= WORK INSTRUCTION =
From the listing below, set down exactly the lines between the one holding "else if (recordsOf" and the one holding "def bootLog (fatal", inclusive. No other line is wanted.

= EXCERPTED RECORDS =
- Opening Delimiter -

/-- Is an OEM_ID body valid (R94)?  The model checks its length, SYSEX_ID_LEN, the ranges of SYSEX_ID and DEVICE_ID, and
not the unused and reserved bytes: R94 does not say which values make a body invalid.  DESIGN CHOICE (log 43),
unsafe. -/
def oemOk (b : List Byte) : Bool :=
  b.length == 64 &&
  ((bodyNat b 0 1 == 1 && decide (1 ≤ bodyNat b 1 1) && decide (bodyNat b 1 1 ≤ 0x7D)) ||
   (bodyNat b 0 1 == 3 && bodyNat b 1 1 == 0 && decide (bodyNat b 2 1 ≤ 0x7F) && decide (bodyNat b 3 1 ≤ 0x7F))) &&
  decide (bodyNat b 4 1 ≤ 0x7F)

/-- CODE_LEN of a FIRMWARE body: at most 163,840, and 0 encodes that (R18, R89). -/
def codeLen (b : List Byte) : Nat := countOf (bodyNat b 0x0C 4) 163840

/-- The firmware section's error code, 0 if it may start: CRC, format, signature, version (R89, R90).
DESIGN CHOICE (log 6), safe. -/
def firmwareErr (s : State) (slot : Nat) (x : Sect) : Nat :=
  let b := sectBody s slot x
  let n := codeLen b
  if x.crc ≠ crc32 b then 8
  else if b.length < 128 ∨ bodyNat b 0 4 ≠ 0x57464850 ∨ b.length ≠ 128 + n ∨ n % 4 ≠ 0 ∨ 163840 < n ∨
      bodyNat b 0x10 4 % 4 ≠ 0 ∨ n ≤ bodyNat b 0x10 4 ∨ 1 < bodyNat b 0x14 1 then 5
  else if !Config.ed25519 (bodyNat b 0x14 1) (b.take (64 + n)) (b.drop (64 + n)) then 6
  else if bodyNat b 8 4 ≠ flashNat s.prot.flash (s.dev.boot.base slot + 0x0C) 4 then 7
  else 0

/-- The firmware section of a table. -/
def firmwareSect (t : List Sect) : Option Sect := t.find? (fun x => x.typ == 1)

/-- The error a section's body gives when it is read whole, 0 for none (R88, R91 to R96). -/
def sectErr (s : State) (slot : Nat) (x : Sect) : Nat :=
  let b := sectBody s slot x
  if x.typ = 1 then firmwareErr s slot x
  else if x.crc ≠ crc32 b then 8
  else if x.typ = 2 then (if listOk b then 0 else 9)
  else if x.typ = 9 ∨ x.typ = 10 then (if streamOk x.typ b then 0 else 9)
  else if x.typ = 11 then (if oemOk b then 0 else 9)
  else if (recordsOf x.typ b).isSome then 0 else 9

/-! ### Failures and warnings (R88, R105 to R108) -/

/-- A boot error logged, with severity 2 if it is fatal, 1 otherwise (R108, R505). -/
def bootLog (fatal : Bool) (code slot sect : Nat) (d : Dev) : Dev :=
  d.logEv 0x00 code (if fatal then 2 else 1) [slot, sect]

/-- A non-fatal boot error: logged and counted in WARN_CNT (R108). -/
def bootWarn (code slot sect : Nat) (d : Dev) : Dev :=
  (bootLog false code slot sect d).bumpFld Reg.GLB_BOOT_STAT 15 8 1

/-- GLB_BOOT_STAT.ERR and SECT (R108). -/
def bootErr (code sect : Nat) (d : Dev) : Dev :=
  (d.putFld Reg.GLB_BOOT_STAT 23 16 code).putFld Reg.GLB_BOOT_STAT 29 24 sect

/-- GLB_BOOT_STAT.SLOT (R111). -/
def Dev.slot (d : Dev) : Nat := d.fld Reg.GLB_BOOT_STAT 4 4

/-- The slot in use fails after its firmware started: the marker is recorded and no further section is
processed; the fallback reset follows (R106).  A marker that names the other slot says that both have failed
(R107). DEDUCED (log 43), unsafe. -/
def failLate (code sect : Nat) (s : State) : State :=
  let d := s.dev
  let d := bootLog true code d.slot sect (bootErr code sect d)
  { s with
    prot := { s.prot with
      marker := some (s.dev.slot, code, sect)
      markedBoth := s.prot.markedBoth || match s.prot.marker with
        | some (k, _, _) => k != s.dev.slot
        | none => false }
    dev := d.modBoot (fun b => { b with failed := true, lists := [], streams := [], delaying := false, polling := false }) }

- Closing Delimiter -

= WRITTEN ANSWER =
  else if (recordsOf x.typ b).isSome then 0 else 9

/-! ### Failures and warnings (R88, R105 to R108) -/

/-- A boot error logged, with severity 2 if it is fatal, 1 otherwise (R108, R505). -/
def bootLog (fatal : Bool) (code slot sect : Nat) (d : Dev) : Dev :=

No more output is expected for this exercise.